Many programming languages have the concept of reserved words — identifiers that have a special meaning, and can't be used as the name of a variable, function, etc. In Ohm grammars, it's common to define a separate lexical rule for each reserved word. For example, here's the definition of the keyword rule in our ES5 grammar:

  keyword = break    | do        | instanceof | typeof
| case | else | new | var
| catch | finally | return | void
| continue | for | switch | while
| debugger | function | this | with
| default | if | throw
| delete | in | try

🐍 There are a couple of things to watch out for:

  • One reserved word might be a prefix of another, e.g., in and instanceof in JavaScript.
  • Identifiers that begin with a reserved word shouldn't be disallowed, e.g. className.

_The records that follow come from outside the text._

/-- Tenants are numbered 0 to 7 (R40). -/
def Req.wf : Req → Bool
  | .tenant t => below t 8
  | _ => true

/-- Banks are numbered 0 to 15 (R95). -/
def Supply.wf : Supply → Bool
  | .bank k => below k 16
  | _ => true

/-- Every field of a header fits its width (R120). -/
def Header.wf (x : Header) : Bool :=
  below x.ver 4 && below x.type 64 && below x.ten 16 && below x.dst 4096 && below x.src 4096 && below x.seq (2 ^ 16) && below x.len (2 ^ 14)
    && below x.hops (2 ^ 14) && below x.flow (2 ^ 16) && below x.tag (2 ^ 16) && below x.aux (2 ^ 16)

/-- A frame's header fits, and its LEN is the length of its payload (R120). -/
def Frame.wf (f : Frame) : Bool := f.hdr.wf && f.payload.length == f.hdr.len

/-- A CAN frame's identifier fits its format, its data has the length of its DLC, and only an FD frame switches the bit rate and only a Classical
frame is a remote frame (R423, R431, R439). -/
def CanFrame.wf (f : CanFrame) : Bool :=
  below f.id (if f.ide then 2 ^ 29 else 2 ^ 11) && below f.dlc 16 && !(f.fdf && f.rtr) && (f.fdf || !(f.brs || f.esi))
    && f.data.length == (if f.rtr then 0 else canLength f.fdf f.dlc)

To prevent both of these potential problems, you can use negative lookahead in the rules for your reserved words. For example:

  in = "in" ~identifierPart

This ensures that (a) the in rule won't accidentally match the wrong keyword (like "instanceof"), and (b) it won't match a valid identifier like "inProgress".

Matching exactly n times

Unlike regular expressions, Ohm does not support quantifier syntax to indicate the number of times an expression should be matched. However, this can be implemented using a normal sequence:

zipCode = digit digit digit digit

Operator precedence

The common way to handle operator precedence in Ohm is to use left-recursive rules which encode the precedence in the grammar structure. For example:

  exp = addExp

addExp = addExp "+" mulExp -- plus
| addExp "-" mulExp -- minus
| mulExp

mulExp = mulExp "*" priExp -- times
| mulExp "/" priExp -- divide
| priExp

Note that the rule for the lower precedence operators (+ and -) invokes the rule for the higher-precedence operators (*//). This ensures that the higher-precedence operators "bind more tightly". See Ray Toal's Operator Precedence and Associativity Examples for more.

🐍 Ambiguous recursion

Notice that in the arithmetic grammar above, mulExp appears on the right hand side of all of addExp's cases. Be careful that you don't write rules that are "ambiguously recursive", e.g. addExp = addExp "+" addExp. If you write your grammar like this, a reader can't tell whether + is left-associative or right-associative. (In Ohm, you will actually get a right-assiciative parse — see #56 for details.)

Semantics

Iteration nodes

Iteration nodes are associated with expressions inside a repetition operator (*, +, and ?). E.g., for the grammar G { letters = letter+ }, the single argument to the letters action will be an iteration node. There are two main ways to handle iteration nodes inside semantic actions:

  1. Use array operations (map, filter, etc.) on the node's children attribute. For example, iterNode.children.map(c => c.prettyPrint()) would invoke the prettyPrint operation on each child of the iteration node.
  2. Define an _iter action for your operation, which allows you to write something like iterNode.prettyPrint(). If you have not defined an _iter action for the operation, this will result in a "missing semantic action" error.

Optional nodes

An optional node (associated with the ? operator) is just an iteration node with at most one child. In modern JavaScript (EMCAScript 2020+) and TypeScript, the optional chaining operator provides a convenient way to deal with optional nodes:

optNode.child(0)?.myOperation();

This evaluates to either (a) undefined, if the node has no child, or (b) the result of calling myOperation() on the child. In older versions of JavaScript, you can achieve the same thing via optNode.child(0) && optNode.child(0).myOperation(). Another way to do the same thing is: optNode.children.map(c => c.myOperation())[0].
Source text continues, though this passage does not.